/-! ## Single steps, with the values of 95_test_vectors -/

/-- Section 2.1: the largest delta, and a sample that equals the predictor. -/
theorem test_encSample :
    (devAfter (exec (.encSample .dev (smp (-32768))) (withDev fun d => { d with enc := cod 32767 88 }))).map (·.enc) =
      some (cod (-28669) 88) ∧
    resultAfter (exec (.encSample .dev 100) (withDev fun d => { d with enc := cod 100 10 })) = some (.word 0) := by
  decide +kernel
/-- Section 2.1: the encoder's arithmetic on the rows that saturate or tie. -/
theorem test_encStep :
    encStep (cod 0 0) 7 = (cod 7 2, 4) ∧ encStep (cod 0 0) (smp (-7)) = (cod (-7) 2, 12) ∧
    encStep (cod (-5) 3) 20 = (cod 13 11, 7) ∧ encStep (cod 32760 40) 32767 = (cod 32767 39, 0) ∧
    encStep (cod (-32760) 40) (smp (-32768)) = (cod (-32768) 39, 8) ∧ encStep (cod 0 87) 32767 = (cod 32767 88, 4) := by
  decide +kernel
/-- Section 2.2. -/
theorem test_encRdstate :
    resultAfter (exec (.encRdstate .dev) (withDev fun d => { d with enc := cod (-3) 7 })) = some (.word 0x0007FFFD) := by
  decide +kernel
/-- Program P1, steps 2 and 3: the header copy, and the two nibbles of the first byte. -/
theorem test_audPush_first :
    (devAfter (exec (.audPush .dev 0) (withDev fun d => { d with pkt := { d.pkt with hdrPredictor := 9 } }))).map
      (fun d => (d.pkt.hdrPredictor, d.pkt.count, d.enc, d.pkt.buf.toList.head?)) = some (0, 1, cod 0 0, some 0x00) := by
  decide +kernel
theorem test_audPush_second :
    (devAfter (exec (.audPush .dev 250) (withDev fun d => { d with pkt := { d.pkt with count := 1 } }))).map
      (fun d => (d.pkt.count, d.enc, d.pkt.buf.toList.head?)) = some (2, cod 11 8, some 0x70) := by decide +kernel
/-- Program P1: the 118 codes of the rising ramp are those of frame F0, and the last state is (29221, 36). -/
theorem test_audPacket :
    encCodes (cod 0 0) rampUp = frameCodes frameF0 ∧ encRun (cod 0 0) rampUp = cod 29221 36 := by decide +kernel
/-- Section 2.5. -/
theorem test_mkAudioFrame : mkAudioFrame 65535 (smp (-11)) 8 [] = [0xCA, 0x02, 0xFF, 0xFF, 0xF5, 0xFF, 0x08] ∧
    mkAudioFrame 1 29221 36 [0xB4] = [0xCA, 0x02, 0x01, 0x00, 0x25, 0x72, 0x24, 0xB4] := by decide +kernel
theorem test_mkThermalFrame :
    mkThermalFrame [254, 200, 400, 0] = [0xCA, 0x01, 0xFE, 0x00, 0xC8, 0x00, 0x90, 0x01, 0x00, 0x00] := by decide
/-- Section 2.3. -/
theorem test_qEnc :
    resultAfter (exec (.qEnc .dev 0x41CAF5C3) State.reset) = some (.word 254) ∧
    (devAfter (exec (.qEnc .dev 0x7FC00000) State.reset)).map (·.dstatus) = some 0x2 := by decide +kernel
theorem test_quant :
    quant 0x3E800000 = some 3 ∧ quant 0x3D4CCCCD = some 1 ∧ quant 0x3D4CCCCC = some 0 ∧ quant 0x421FCCCD = some 400 ∧
    quant 0xC0400000 = some 0 ∧ quant 0x7F800000 = some 400 ∧ quant 0x3EB33333 = some 3 ∧
    quantWith .binary32 0x3EB33333 = some 4 := by decide +kernel
/-- Program P2, step 2. -/
theorem test_thmPush :
    (devAfter (exec (.thmPush .dev 0x41CAF5C3) State.reset)).map (fun d => (d.thf.count, d.thf.words.toList.head?)) =
      some (1, some 254) := by decide +kernel
theorem test_thmPush_nan : (devAfter (exec (.thmPush .dev 0x7FC00000) State.reset)).map (fun d => (d.thf.count, d.dstatus)) =
    some (1, 0x2) := by decide +kernel
/-- Section 2.5: a refused count, and no change. -/
theorem test_btnPoll : (devAfter (exec (.btnPoll .dev 3) State.reset)).map (·.dstatus) = some 0x4 ∧
    (devAfter (exec (.btnPoll .dev 0) State.reset)).map (fun d => (d.dstatus, d.btnLast, d.txq)) =
      some (0, 0, Txq.reset) := by decide +kernel
/-- Program P2, step 1: the queue has room, since `TXQ_DEPTH` is at least 1. -/
theorem test_btnPoll_change (d : Dev) (h0 : d.btnLast = 0) (h1 : d.txq.btn = []) :
    (btnPoll 2 d).btnLast = 2 ∧ (btnPoll 2 d).txq.btn = [[0x62, 0x74, 0x6E, 0x3A, 0x32, 0x0A]] := by
  have h : (txqOf d.txq .btn).length < Config.txqDepth .btn := by
    rw [show txqOf d.txq .btn = [] from h1]
    exact Nat.succ_pos _
  rw [btnPoll, if_neg (by decide), if_neg (by rw [h0]; decide), emit_room h]
  exact ⟨rfl, congrArg (· ++ [mkBtnFrame 2]) h1⟩
/-- Section 2.5, and a line feed in the text. -/
theorem test_dbgText : mkDbgFrame [] = [0x64, 0x65, 0x62, 0x75, 0x67, 0x3A, 0x0A] ∧ textRefusedWith 9 [0x41, 0x0A] = true ∧
    textRefusedWith 2 [0x41, 0x42] = false ∧ textRefusedWith 2 [0x41, 0x42, 0x43] = true := by decide
/-- Section 2.5: a queue of depth 1. -/
theorem test_emit_depth_one :
    (emitWith 1 .aud [1] (emitWith 1 .aud [0] State.reset.dev).1).1.txq.aud = [[0]] ∧
    (emitWith 1 .aud [1] (emitWith 1 .aud [0] State.reset.dev).1).1.dstatus = 0x1 := by decide +kernel
/-- R184: the last byte of a frame ends it; a frame of another queue waits. -/
theorem test_txStep_last :
    (devAfter (exec .txStep (withDev fun d => { d with
      tx := { busy := true, frame := [1, 2], idx := 1 }, txq := { d.txq with aud := [[7]] }, sink := [1] }))).map
      (fun d => (d.sink, d.tx.busy, d.txq.aud)) = some ([1, 2], false, [[7]]) := by decide +kernel
theorem test_txStep_start :
    (devAfter (exec .txStep (withDev fun d => { d with txq := { d.txq with thm := [[5, 6]] } }))).map
      (fun d => (d.sink, d.tx, d.txq.thm)) = some ([5], { busy := true, frame := [5, 6], idx := 1 }, []) := by decide +kernel
/-- Section 2.8. -/
theorem test_devInit : (devAfter (exec (.devInit .dev false true) State.reset)).map (fun d => (d.halted, d.dstatus)) =
    some (true, 0x10) := by decide +kernel
theorem test_halted_refuses :
    (devAfter (exec (.audPush .dev 5) haltedState)).map (fun d => (d.dstatus, d.pkt.count)) = some (0x30, 0) ∧
    (devAfter (exec (.nop .dev) haltedState)).map (·.dstatus) = some 0x10 ∧
    (devAfter (exec (.hwReset .dev) haltedState)).map (fun d => (d.halted, d.dstatus)) = some (false, 0) := by decide +kernel
theorem test_rdDstatus : resultAfter (exec (.rdDstatus .dev) haltedState) = some (.word 0x10) := by decide +kernel
theorem test_rdHstatus :
    resultAfter (exec (.rdHstatus .host) (withHost fun h => { h with hstatus := 0x84 })) = some (.word 0x84) := by
  decide +kernel
theorem test_refused_codes : (hostAfter (exec (.audPush .host 5) State.reset)).map (·.hstatus) = some 0x80 ∧
    (devAfter (exec (.reserved0A .dev) State.reset)).map (·.dstatus) = some 0x20 ∧
    (hostAfter (exec (.reserved1F .host) State.reset)).map (·.hstatus) = some 0x80 ∧
    (devAfter (exec (.sessionReset .dev) State.reset)).map (·.dstatus) = some 0x20 := by decide +kernel
theorem test_sessionReset :
    (hostAfter (exec (.sessionReset .host) (withHost fun h => { h with
      dmxBuf := [0xCA, 0x02, 0, 0], recon := ⟨5, 29248⟩, hstatus := 0x31, out := [.button 1] }))).map
      (fun h => (h.dmxBuf, h.recon.expected, h.recon.lastSample, h.hstatus, h.out)) = some ([], 0, 0, 0, [.button 1]) := by
  decide +kernel
/-- Section 2.2. -/
theorem test_decLoad :
    (hostAfter (exec (.decLoad .host (smp (-1)) 88) State.reset)).map (·.dec) = some (cod (-1) 88) ∧
    (hostAfter (exec (.decLoad .host 5 89) State.reset)).map (fun h => (h.dec, h.hstatus)) = some (cod 0 0, 0x8) := by
  decide +kernel
theorem test_decNibble :
    resultAfter (exec (.decNibble .host 12) (withHost fun h => { h with dec := cod 10 5 })) =
      some (.word 0x0000FFFD) ∧
    decStep (cod 1234 30) 9 = (cod 1186 29, 1186) ∧ decStep (cod 0 88) 15 = (cod (-32768) 88, smp (-32768)) := by
  decide +kernel
theorem test_adpcmCode :
    (hostAfter (exec (.adpcmCode 4) (withHost fun h => { h with dec := cod 0 86 }))).map (·.dec) = some (cod 30471 88) := by
  decide +kernel
/-- Section 3: the samples and the last state of frame F0. -/
theorem test_decPacket :
    (hostAfter (exec (.decPacket .host frameF0) State.reset)).map (·.dec) = some (cod 29221 36) ∧
    (frameRun frameF0).2.take 6 = [0, 11, 41, 104, 240, 533] ∧ (frameRun frameF0).2.drop 115 = [28759, 29001, 29221] := by
  decide +kernel
/-- Section 2.4. -/
theorem test_qDec : resultAfter (exec (.qDec .host 333) State.reset) = some (.word 0x42053333) ∧
    qDec 1 = 0x3DCCCCCD ∧ qDec 3 = 0x3E99999A ∧ qDec 10 = 0x3F800000 ∧ qDec 65535 = 0x45CCCC00 := by decide +kernel
/-- Section 1, S1. -/
theorem test_thmDecode :
    resultAfter (exec (.thmDecode .host (flatFrame 0)) State.reset) = some (.temps (List.replicate 768 0)) ∧
    (hostAfter (exec (.thmDecode .host []) State.reset)).map (·.hstatus) = some 0x80 := by decide +kernel
/-- Section 2.6, at buffer bounds of 1538 and 16. -/
theorem test_dmxFeed :
    (dmxFeedWith 1538 [0xCA, 0xCA, 0x02] Hst.initial).dmxBuf = [0xCA, 0x02] ∧
    (dmxFeedWith 1538 [0xCA, 0xCA, 0x02] Hst.initial).hstatus = 0x1 ∧
    (dmxFeedWith 1538 [0x31, 0x0A] { Hst.initial with dmxBuf := [0x62, 0x74, 0x6E, 0x3A] }).out = [.button 1] ∧
    (dmxFeedWith 1538 [0x64, 0xCA, 0x02, 0x0A] Hst.initial).hstatus = 0x4 := by decide +kernel
theorem test_dmxFeed_overflow :
    (dmxFeedWith 16 (0x62 :: (List.replicate 10 0x41 ++ frameF0.take 10)) Hst.initial).dmxBuf = frameF0.take 10 ∧
    (dmxFeedWith 16 (0x62 :: (List.replicate 10 0x41 ++ frameF0.take 10)) Hst.initial).hstatus = 0x3 := by decide +kernel
/-- Sections 1 (S2) and 3 (P3, step 1). -/
theorem test_recPacket :
    (hostAfter (exec (.recPacket .host frameF0) State.reset)).map (fun h => (h.recon.expected, h.recon.lastSample, h.hstatus)) =
      some (1, 29221, 0) ∧
    (hostAfter (exec (.recPacket .host (quietFrame 65535 200)) State.reset)).map (fun h => (h.out, h.hstatus)) =
      some ([], 0x20) := by decide +kernel
/-- Section 2.7, at the default threshold, at 0 and at 32768. -/
theorem test_classify :
    classify (expecting 10 1000) 10 = .inorder ∧ classify (expecting 10 1000) 1009 = .forward ∧
    classify (expecting 10 1000) 1010 = .far ∧ classify (expecting 10 1000) 64545 = .far ∧
    classify (expecting 10 1000) 64546 = .stale ∧ classify (expecting 10 1000) 9 = .stale ∧
    classify (expecting 65535 1000) 0 = .forward ∧ classify (expecting 0 0) 65535 = .far ∧
    classify (expecting 0 32768) 32767 = .forward ∧ classify (expecting 0 32768) 32768 = .stale := by decide +kernel
theorem test_fill :
    fillWith smoothstep (fun _ _ => 0) (fun _ => 0) 0 0 1000 4 = [104, 352, 648, 896] ∧
    fillWith smoothstep (fun _ _ => 0) (fun _ => 0) 0 100 (smp (-100)) 3 = [69, 0, smp (-69)] ∧
    [1, 2, 3].map (fun k => envelope 100 k 4) = [75, 100, 75] := by decide +kernel
/-- R89: what the demultiplexer makes of text lines. -/
theorem test_parseLine :
    parseLine [0x62, 0x74, 0x6E, 0x3A, 0x33] = .malformed ∧ parseLine [0x62, 0x74, 0x6E, 0x3A, 0x31, 0x0D] = .malformed ∧
    parseLine [0x64, 0x65, 0x62, 0x75, 0x67, 0x3A, 0x68] = .debug [0x68] ∧
    parseLine [0x62, 0x74, 0x6E, 0x3A, 0x30] = .button 0 := by decide
/-- R92, R204: a second-generation frame is scanned as any other bytes. -/
theorem test_frameLegacyAA55 :
    (hostAfter (exec (.frameLegacyAA55 2 (List.replicate 1536 0)) State.reset)).map (fun h => (h.dmxBuf, h.out, h.hstatus)) =
      some ([], [], 0x1) := by decide +kernel
theorem test_frameLegacyCsv : (hostAfter (exec (.frameLegacyCsv [0x31, 0x0A]) State.reset)).map (fun h => (h.dmxBuf, h.hstatus)) =
    some ([], 0x4) := by decide +kernel
theorem test_frameBtn : (hostAfter (exec (.frameBtn [0x32, 0x0A]) State.reset)).map (·.out) = some [.button 2] := by
  decide +kernel
theorem test_frameDebug : (hostAfter (exec (.frameDebug [0x68, 0x69, 0x0A]) State.reset)).map (·.out) =
    some [.debug [0x68, 0x69]] := by decide +kernel
/-- Program P2: the word 254 arrives as `0x41CB3333`. -/
theorem test_frameThermal : (hostAfter (exec (.frameThermal (List.replicate 768 254)) State.reset)).map (·.out) =
    some [.thermal (List.replicate 768 0x41CB3333)] := by decide +kernel
theorem test_frameAudio :
    (hostAfter (exec (.frameAudio 0 0 0 (List.replicate 59 0)) State.reset)).map (fun h => (h.out, h.recon.expected)) =
      some ([.audio (List.replicate 118 0)], 1) := by decide +kernel
/-- R65: an idle step takes nothing where nothing waits; a request comes first. -/
theorem test_step_idle : (devAfter (step State.reset)).map (fun d => (d.sink, d.tx, d.txq)) = some ([], Tx.reset, Txq.reset) := by
  decide +kernel
theorem test_step_request :
    resultAfter (step { State.reset with pending := [.command .dev 0x0A 0 [], .txStep] }) = some .nothing ∧
    (devAfter (step { State.reset with pending := [.command .dev 0x0A 0 [], .txStep] })).map (·.dstatus) = some 0x20 ∧
    resultAfter (step { haltedState with pending := [.command .dev 0x09 0 []] }) = some (.word 0x10) := by decide +kernel
/-- R204, R205: bytes that begin no frame are discarded one by one, a truncated frame waits for the rest. -/
theorem test_step_link_bytes :
    (hostAfter (step { State.reset with pending := [.wire [0x00, 0xAA]] })).map (fun h => (h.hstatus, h.dmxBuf)) =
      some (0x1, []) ∧
    (hostAfter (step { State.reset with pending := [.wire [0xCA, 0x02, 0x05]] })).map (fun h => (h.hstatus, h.dmxBuf)) =
      some (0, [0xCA, 0x02, 0x05]) := by decide +kernel

/-! ## Witnesses: for every obligation with hypotheses, a concrete state and operands that meet them -/

/-- A next state behind an answer that is one. -/
theorem exists_next {o : Answer} (h : answersNext o = true) : ∃ t, o = .next t := by
  cases o with
  | next t => exact ⟨t, rfl⟩
  | fault e => cases h
  | refused r => cases h

/-- A feed that fits the least buffer bound is one scan. -/
theorem feed_small {c : List Byte} {h : Hst} (hl : (h.dmxBuf ++ c).length ≤ 1538) :
    dmxFeed c h = { (scan (h.dmxBuf ++ c).length (h.dmxBuf ++ c) h).2 with
      dmxBuf := (scan (h.dmxBuf ++ c).length (h.dmxBuf ++ c) h).1 } := by
  have hs := scan_length (h.dmxBuf ++ c).length (h.dmxBuf ++ c) h
  unfold dmxFeed dmxFeedWith
  rw [feedLoop_once]
  unfold Config.dmxMaxBuf
  omega

/-- A state off reset: the encoder has moved, and a button frame is queued. -/
def queuedState : State := withDev fun d =>
  { d with enc := cod 7 2, btnLast := 1, txq := { d.txq with btn := [mkBtnFrame 1] } }

/-- DEV of `queuedState` meets its invariant. -/
theorem queued_inv : BlockInv queuedState := by
  refine ⟨⟨by decide, by decide, by decide, by decide, ?_, by decide, ?_, ?_, ?_, by decide, by decide⟩,
    ⟨by decide, Nat.zero_le _, rfl, by decide⟩⟩
  · intro w hw
    have h : queuedState.dev.thf.words.toList = List.replicate 768 0 := Vector.toList_replicate
    rw [h] at hw
    rw [List.eq_of_mem_replicate hw]
    decide
  · intro src
    cases src with
    | btn => exact Nat.succ_le_succ (Nat.zero_le _)
    | aud => exact Nat.zero_le _
    | thm => exact Nat.zero_le _
    | dbg => exact Nat.zero_le _
  · intro src f hf
    cases src with
    | btn =>
      have : f = mkBtnFrame 1 := List.mem_singleton.mp hf
      subst this
      simp only [FrameOf]
      decide
    | aud => cases hf
    | thm => cases hf
    | dbg => cases hf
  · intro h
    cases h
==================================================
Keep both end lines and retype everything in the records above from the line containing "0x00) := by" through the line containing "(devAfter (exec (.audPush .dev 250)", exactly, with nothing else.

Solution below
      (fun d => (d.pkt.hdrPredictor, d.pkt.count, d.enc, d.pkt.buf.toList.head?)) = some (0, 1, cod 0 0, some 0x00) := by
  decide +kernel
theorem test_audPush_second :
    (devAfter (exec (.audPush .dev 250) (withDev fun d => { d with pkt := { d.pkt with count := 1 } }))).map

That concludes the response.